• _Entries provided_
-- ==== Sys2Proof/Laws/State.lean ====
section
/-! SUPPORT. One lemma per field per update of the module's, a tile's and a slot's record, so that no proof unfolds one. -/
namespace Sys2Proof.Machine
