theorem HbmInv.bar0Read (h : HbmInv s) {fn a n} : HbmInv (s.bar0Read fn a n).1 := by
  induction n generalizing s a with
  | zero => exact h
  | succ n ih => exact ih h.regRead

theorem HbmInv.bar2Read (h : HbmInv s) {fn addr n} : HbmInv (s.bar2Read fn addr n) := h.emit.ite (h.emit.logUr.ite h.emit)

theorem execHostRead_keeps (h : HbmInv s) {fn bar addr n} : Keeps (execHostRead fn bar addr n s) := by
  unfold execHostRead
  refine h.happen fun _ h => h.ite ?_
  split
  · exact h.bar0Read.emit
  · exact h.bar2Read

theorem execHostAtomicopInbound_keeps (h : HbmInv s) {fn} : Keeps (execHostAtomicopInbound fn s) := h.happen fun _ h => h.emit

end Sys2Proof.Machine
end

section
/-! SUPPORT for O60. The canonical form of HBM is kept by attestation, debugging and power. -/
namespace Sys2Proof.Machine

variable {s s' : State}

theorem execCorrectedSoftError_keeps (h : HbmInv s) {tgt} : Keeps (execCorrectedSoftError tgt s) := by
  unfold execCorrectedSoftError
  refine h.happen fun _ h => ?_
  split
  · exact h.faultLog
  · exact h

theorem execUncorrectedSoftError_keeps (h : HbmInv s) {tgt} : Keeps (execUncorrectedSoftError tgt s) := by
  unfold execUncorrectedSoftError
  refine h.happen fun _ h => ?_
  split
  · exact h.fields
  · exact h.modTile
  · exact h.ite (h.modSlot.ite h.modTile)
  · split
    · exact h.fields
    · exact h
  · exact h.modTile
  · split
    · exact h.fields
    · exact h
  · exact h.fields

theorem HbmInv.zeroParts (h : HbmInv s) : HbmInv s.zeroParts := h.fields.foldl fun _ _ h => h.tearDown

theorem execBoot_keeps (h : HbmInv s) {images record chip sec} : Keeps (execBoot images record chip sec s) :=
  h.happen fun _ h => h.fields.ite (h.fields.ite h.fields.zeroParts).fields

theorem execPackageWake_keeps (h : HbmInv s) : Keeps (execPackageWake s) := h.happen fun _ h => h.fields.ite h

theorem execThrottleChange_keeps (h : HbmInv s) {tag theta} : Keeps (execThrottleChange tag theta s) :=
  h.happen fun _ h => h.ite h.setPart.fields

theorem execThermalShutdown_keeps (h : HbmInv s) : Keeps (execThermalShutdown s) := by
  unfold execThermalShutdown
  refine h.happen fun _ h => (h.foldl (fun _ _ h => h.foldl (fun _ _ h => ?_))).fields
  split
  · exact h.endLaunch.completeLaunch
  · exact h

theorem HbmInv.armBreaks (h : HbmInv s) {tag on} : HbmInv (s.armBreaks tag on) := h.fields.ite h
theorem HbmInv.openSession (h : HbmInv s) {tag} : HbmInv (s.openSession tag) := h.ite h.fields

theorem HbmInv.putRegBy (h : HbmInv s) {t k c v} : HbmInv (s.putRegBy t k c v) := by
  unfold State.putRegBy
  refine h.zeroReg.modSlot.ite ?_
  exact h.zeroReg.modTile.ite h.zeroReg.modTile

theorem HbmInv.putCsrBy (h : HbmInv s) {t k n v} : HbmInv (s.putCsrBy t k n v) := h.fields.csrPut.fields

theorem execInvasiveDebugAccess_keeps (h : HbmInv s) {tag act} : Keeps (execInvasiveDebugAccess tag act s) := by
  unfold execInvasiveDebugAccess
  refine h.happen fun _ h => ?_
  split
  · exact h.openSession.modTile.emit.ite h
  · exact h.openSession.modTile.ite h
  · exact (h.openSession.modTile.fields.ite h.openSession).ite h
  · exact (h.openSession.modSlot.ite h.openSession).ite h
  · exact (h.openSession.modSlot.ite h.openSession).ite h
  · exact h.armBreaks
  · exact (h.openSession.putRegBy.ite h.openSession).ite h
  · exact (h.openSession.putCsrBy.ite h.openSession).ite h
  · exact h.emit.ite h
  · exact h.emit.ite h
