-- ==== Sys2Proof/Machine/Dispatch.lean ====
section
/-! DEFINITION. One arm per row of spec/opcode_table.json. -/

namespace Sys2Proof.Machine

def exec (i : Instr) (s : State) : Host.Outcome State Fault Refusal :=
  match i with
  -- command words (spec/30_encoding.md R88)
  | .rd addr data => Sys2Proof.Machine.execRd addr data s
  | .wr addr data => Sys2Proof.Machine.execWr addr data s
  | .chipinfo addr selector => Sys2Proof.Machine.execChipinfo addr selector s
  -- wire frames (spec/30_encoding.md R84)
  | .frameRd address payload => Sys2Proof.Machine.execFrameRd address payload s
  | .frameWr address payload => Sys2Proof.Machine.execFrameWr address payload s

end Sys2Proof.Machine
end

• _Problem description_
The word "emit" may appear in several lines of the data; copy every line where it does.

• _Output_
theorem HbmInv.bar2Read (h : HbmInv s) {fn addr n} : HbmInv (s.bar2Read fn addr n) := h.emit.ite (h.emit.logUr.ite h.emit)
  · exact h.bar0Read.emit
theorem execHostAtomicopInbound_keeps (h : HbmInv s) {fn} : Keeps (execHostAtomicopInbound fn s) := h.happen fun _ h => h.emit
  · exact h.openSession.modTile.emit.ite h
  · exact h.emit.ite h
  · exact h.emit.ite h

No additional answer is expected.